Buatnya, Bogor adalah pengalaman menyenangkan. Sudah beberapa kesempatan ia dan band-nya jadi headliner festival di kota ini.

“Ke Bogor itu rasanya seperti pulang ke rumah,” akunya di atas panggung malam itu.

Selama hampir sejam Danilla mengaduk-aduk emosi crowds yang menggila terkontrol di bawah sana. Penampilannya ditutup dengan lagu “Ini Dan Itu” yang berkisah tentang peran manusia di tengah pusaran isu sosial-lingkungan akhir-akhir ini.

Turunnya Danilla dari panggung diikuti dengan naiknya duo pembawa acara. Mereka umumkan bahwa festival telah usai. Sementara di sudut kiri panggung tampak barisan panjang orang-orang pendaftar sesi photo berbayar bersama Danilla.

Pesta Sudah Usai

Setelah panggung gelap, kru peralatan musik dan sound system adalah orang tersibuk berikutnya. Semua aliran listrik dicabut, kabel-kabel digulung, perkakas berat dimasukkan kembali dalam kotak dan perabot-perabot dikembalikan pada keadaan semula. Mereka yang dibawah panggung, pemilik tenant dan penyewa booth, juga tak kalah sibuk membongkar. Waktunya untuk pulang

Bagi promotor, inilah waktunya untuk berhitung matematis. Menguji hitungan antara perkiraan dan kenyataan.
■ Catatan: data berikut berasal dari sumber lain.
-- ==== Sys2Proof/Tests/Slice0.lean ====
section
/-! SUPPORT. The model's own tests. Expected values are those of spec/95_test_vectors.md (named in each docstring) or are
worked out by hand from the rule named; then the witnesses that the hypotheses of the statements can be met. -/

namespace Sys2Proof.Tests

open Sys2Proof.Machine Sys2Proof.Claims

/-! ## Small states -/

/-- Parameters with given thresholds, hold and re-drive; the budget is 3 as in the vectors of section 7. The pin map drives three
lines with the bits of the colour code, so that no two of its rows are equal. -/
def params (tb td : Threshold) (hold : AttnHold) (redrive : IndRedrive) (prevalidate : Bool) : Params where
  blinkThreshold := tb
  debounceThreshold := td
  attnHold := hold
  indRedrive := redrive
  indOutEnAtStart := false
  colorPinMap := Vector.ofFn fun c => (List.range 3).map c.val.testBit
  maxAttempts := { val := 3 }
  hostPrevalidateLeverSet := prevalidate

/-- The parameters most vectors use: `Tb = 3`, `Td = 3`, `UntilReset`, `OnSetState`. -/
def p3 : Params := params { val := 3#8 } { val := 3#8 } .untilReset .onSetState false

/-- `ATTN_HOLD = Ticks(2)` and `IND_REDRIVE = OnTick`, with `Td = 2`. -/
def pTicks : Params := params { val := 3#8 } { val := 2#8 } (.ticks { val := 2#8 }) .onTick true

/-- A machine at power-up with the lines at `PINS o, c`. -/
def at0 (p : Params) (o c : Bool) : State := State.powerUp p ⟨o, c⟩

/-- An indicator state written as the vectors write it: color/blink/phase/cnt/led_out/out_en. -/
def ind (c : Color) (b ph : Bool) (n : Byte) (l : Color) (e : Bool) : IndicatorState := ⟨c, b, ph, n, l, e⟩

/-- The next state of an outcome, if it is one. -/
def next? (o : Host.Outcome State Fault Refusal) : Option State :=
  match o with
  | .next s => some s
  | _ => none

/-- The reply and the indicator after an instruction. -/
def indAfter (i : Instr) (s : State) : Option (Option Reply × IndicatorState) := (next? (exec i s)).map fun t => (t.reply, t.ind)

/-- The reply and the lever after an instruction. -/
def levAfter (i : Instr) (s : State) : Option (Option Reply × LeverState) := (next? (exec i s)).map fun t => (t.reply, t.lev)

/-! ## Well-formedness: an ill-formed term for each check -/

theorem test_command_8_refused : Request.commandFits ⟨0x20, 8, 0⟩ = false := by decide
theorem test_data_16_refused : Request.dataFits ⟨0x20, 2, 16⟩ = false := by decide
theorem test_request_8_0_ill_formed : Request.wellFormed ⟨0x20, 8, 0⟩ = false := by decide
theorem test_address_0x22_ill_formed : BusAddress.wellFormed 0x22 = false := by decide
theorem test_request_well_formed : Request.wellFormed ⟨0x24, 7, 15⟩ = true := by decide
/-- No instruction is ill formed: its fields have the widths of the ports (R102). -/
theorem test_instr_well_formed : (Instr.levSet 15#4).wellFormed = true := by decide

/-! ## Decoding: a word for each constructor, from R80, R83 and the frames of R131 to R134 and R163 to R167 -/

theorem test_decode_ind_reset : decodeInstr .ind 0b1_000_0001#8 = .ok (.indReset 1#4) := by decide
theorem test_decode_ind_get : decodeInstr .ind 0b1_001_0101#8 = .ok (.indGet 5#4) := by decide
theorem test_decode_ind_set : decodeInstr .ind 0b1_010_1010#8 = .ok (.indSet true 2#3) := by decide
theorem test_decode_ind_rsvd3 : decodeInstr .ind 0b1_011_0001#8 = .ok (.indRsvd3 1#4) := by decide
theorem test_decode_ind_rsvd4 : decodeInstr .ind 0b1_100_0000#8 = .ok (.indRsvd4 0#4) := by decide
theorem test_decode_ind_rsvd5 : decodeInstr .ind 0b0_101_0000#8 = .ok (.indRsvd5 0#4) := by decide
theorem test_decode_ind_rsvd6 : decodeInstr .ind 0b1_110_0010#8 = .ok (.indRsvd6 2#4) := by decide
theorem test_decode_ind_rsvd7 : decodeInstr .ind 0b1_111_1111#8 = .ok (.indRsvd7 15#4) := by decide
theorem test_decode_lev_reset : decodeInstr .lev 0b0_000_1001#8 = .ok (.levReset 9#4) := by decide
theorem test_decode_lev_get : decodeInstr .lev 0b1_001_0000#8 = .ok (.levGet 0#4) := by decide
theorem test_decode_lev_set : decodeInstr .lev 0b1_010_0101#8 = .ok (.levSet 5#4) := by decide
theorem test_decode_lev_rsvd3 : decodeInstr .lev 0b0_011_0000#8 = .ok (.levRsvd3 0#4) := by decide
theorem test_decode_lev_rsvd4 : decodeInstr .lev 0b1_100_0011#8 = .ok (.levRsvd4 3#4) := by decide
theorem test_decode_lev_rsvd5 : decodeInstr .lev 0b1_101_0001#8 = .ok (.levRsvd5 1#4) := by decide
theorem test_decode_lev_rsvd6 : decodeInstr .lev 0b1_110_0001#8 = .ok (.levRsvd6 1#4) := by decide
theorem test_decode_lev_rsvd7 : decodeInstr .lev 0b1_111_0000#8 = .ok (.levRsvd7 0#4) := by decide

/-- V-C3: the parity-invalid bytes of the table. -/
theorem test_decode_parity_errors :
    ∀ b ∈ [0x80#8, 0x01#8, 0xA2#8, 0x23#8, 0xAD#8, 0x13#8, 0x7F#8, 0xFE#8],
      decodeInstr .ind b = .error .parityError ∧ decodeInstr .lev b = .error .parityError := by decide

/-- V-C2: row 0 and row 2 of the table of legal frames, in the order of DATA. -/
theorem test_encode_rows_0_and_2 :
    ((List.range 16).map fun d => encodeFrame 0#3 (BitVec.ofNat 4 d))
        = [0x00#8, 0x81#8, 0x82#8, 0x03#8, 0x84#8, 0x05#8, 0x06#8, 0x87#8, 0x88#8, 0x09#8, 0x0A#8, 0x8B#8, 0x0C#8, 0x8D#8,
          0x8E#8, 0x0F#8]
      ∧ ((List.range 16).map fun d => encodeFrame 2#3 (BitVec.ofNat 4 d))
        = [0xA0#8, 0x21#8, 0x22#8, 0xA3#8, 0x24#8, 0xA5#8, 0xA6#8, 0x27#8, 0x28#8, 0xA9#8, 0xAA#8, 0x2B#8, 0xAC#8, 0x2D#8,
          0x2E#8, 0xAF#8] := by decide

/-- The frames of R93's table. -/
theorem test_encode_syntax : encode (.indSet true 1#3) = 0xA9#8 ∧ encode (.levSet 3#4) = 0xA3#8
    ∧ encode (.indGet 0#4) = 0x90#8 ∧ encode (.levReset 0#4) = 0x00#8 := by decide

/-- V-C1. -/
theorem test_parity : parity 0x29#7 = true ∧ parity 0x03#7 = false ∧ parity 0x7E#7 = false := by decide

/-- V-C6. -/
theorem test_unpack : unpackResponse ⟨0x83#8, 0x7D#8⟩ = .error .integrityError
    ∧ unpackResponse ⟨0x7D#8, 0x82#8⟩ = .ok 0x7D#8 := by decide

/-! ## Table words and the fetch -/

/-- A one-byte word is a frame to the indicator; a word with 0x24 in its second byte is one to the lever. -/
theorem test_table_words : decodeTableWord 8 0x30 = some (.indRsvd3 0#4) ∧ decodeTableWord 16 0x2430 = some (.levRsvd3 0#4)
    ∧ decodeTableWord 8 0x20 = none ∧ decodeTableWord 16 0x2230 = none := by decide

/-- The very next step after reset runs the word that was laid down, on either device. -/
theorem test_fetch_runs_first :
    step (State.reset.withFetchWord 8 0x22) = exec (.indSet false 2#3) State.reset
      ∧ step (State.reset.withFetchWord 16 0x2422) = exec (.levSet 2#4) State.reset := ⟨rfl, rfl⟩

/-- That step answers a next state, which the kernel evaluates. -/
theorem test_fetch_answers : (next? (step (State.reset.withFetchWord 8 0x00))).isSome = true := by decide

/-! ## The indicator's commands: section 3 of 95_test_vectors.md -/

/-- V-I10. -/
theorem test_ind_reset : indAfter (.indReset 0#4) ((at0 p3 true true).setInd (ind 1 true true 1 1 true))
    = some (some ⟨0x89#8, 0x76#8⟩, ind 1 true true 1 1 false) := by decide
/-- V-I12. -/
theorem test_ind_reset_again : indAfter (.indReset 15#4) ((at0 p3 true true).setInd (ind 1 true true 1 1 false))
    = some (some ⟨0x89#8, 0x76#8⟩, ind 1 true true 1 1 false) := by decide
/-- V-I2. -/
theorem test_ind_get : indAfter (.indGet 5#4) (at0 p3 true true)
    = some (some ⟨0x80#8, 0x7F#8⟩, ind 0 false true 0 0 false) := by decide
/-- V-I8. -/
theorem test_ind_set_7 : indAfter (.indSet true 7#3) (at0 p3 true true)
    = some (some ⟨0x8F#8, 0x70#8⟩, ind 7 true true 0 0 true) := by decide
/-- V-I4 under `OnTick`: the drive enable stays 0. -/
theorem test_ind_set_on_tick : indAfter (.indSet false 2#3) (at0 pTicks true true)
    = some (some ⟨0x82#8, 0x7D#8⟩, ind 2 false true 0 0 false) := by decide
/-- V-I15 to V-I17: the five reserved codes answer the sentinel and leave `2/0/1/0/2/1` as it is. -/
theorem test_ind_reserved : ∀ i ∈ [Instr.indRsvd3 0, .indRsvd4 0, .indRsvd5 0, .indRsvd6 0, .indRsvd7 15],
    indAfter i ((at0 p3 true true).setInd (ind 2 false true 0 2 true))
      = some (some ⟨0x00#8, 0xFF#8⟩, ind 2 false true 0 2 true) := by decide
/-- V-I13: a parity-invalid IND.SET. -/
theorem test_ind_bad_parity : (next? (serveFrame .ind 0xA2#8 ((at0 p3 true true).setInd (ind 2 false true 0 2 true)))).map
    (fun t => (t.reply, t.ind)) = some (some ⟨0x00#8, 0xFF#8⟩, ind 2 false true 0 2 true) := by decide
Memang, sekarang ini pergi ke festival sudah menjadi gaya hidup. Banyak orang datang berbondong-bondong. Promotor perlu melihat hal ini sebagai peluang sekaligus tantangan. Karena menurut Ravel Junardy, yang memimpin Revision Live Entertainment menghelat Hammersonic festival selama tujuh tahun berturut-turut, cuma ada dua tipe orang di dunia festival. Mereka yang mau cari untung dan yang cuma ingin bersenang-senang. Kalau mau cari untung, jual-lah festival yang mainstream dengan produk disuka pasar. Kalau mau bersenang-senang, janganlah berharap untung.

Bagi saya, memasang Killing Me Inside, Kunto Aji, Pamungkas, Feel Koplo, Sal Priadi dan Danilla sebagai headliners rasanya adalah strategi jitu mengkapitalisasi pasar pop generasi milennial. Sementara menampilkan puluhan band medioker dari Bogor dan sekitarnya adalah cara bersenang-senang yang cukup asyik.

Di atas semua itu marilah kita mensukuri kemerdekaan RI ini. Tanpanya, kita tak mungkin menikmati kebebasan gigs dalam festival yang seru.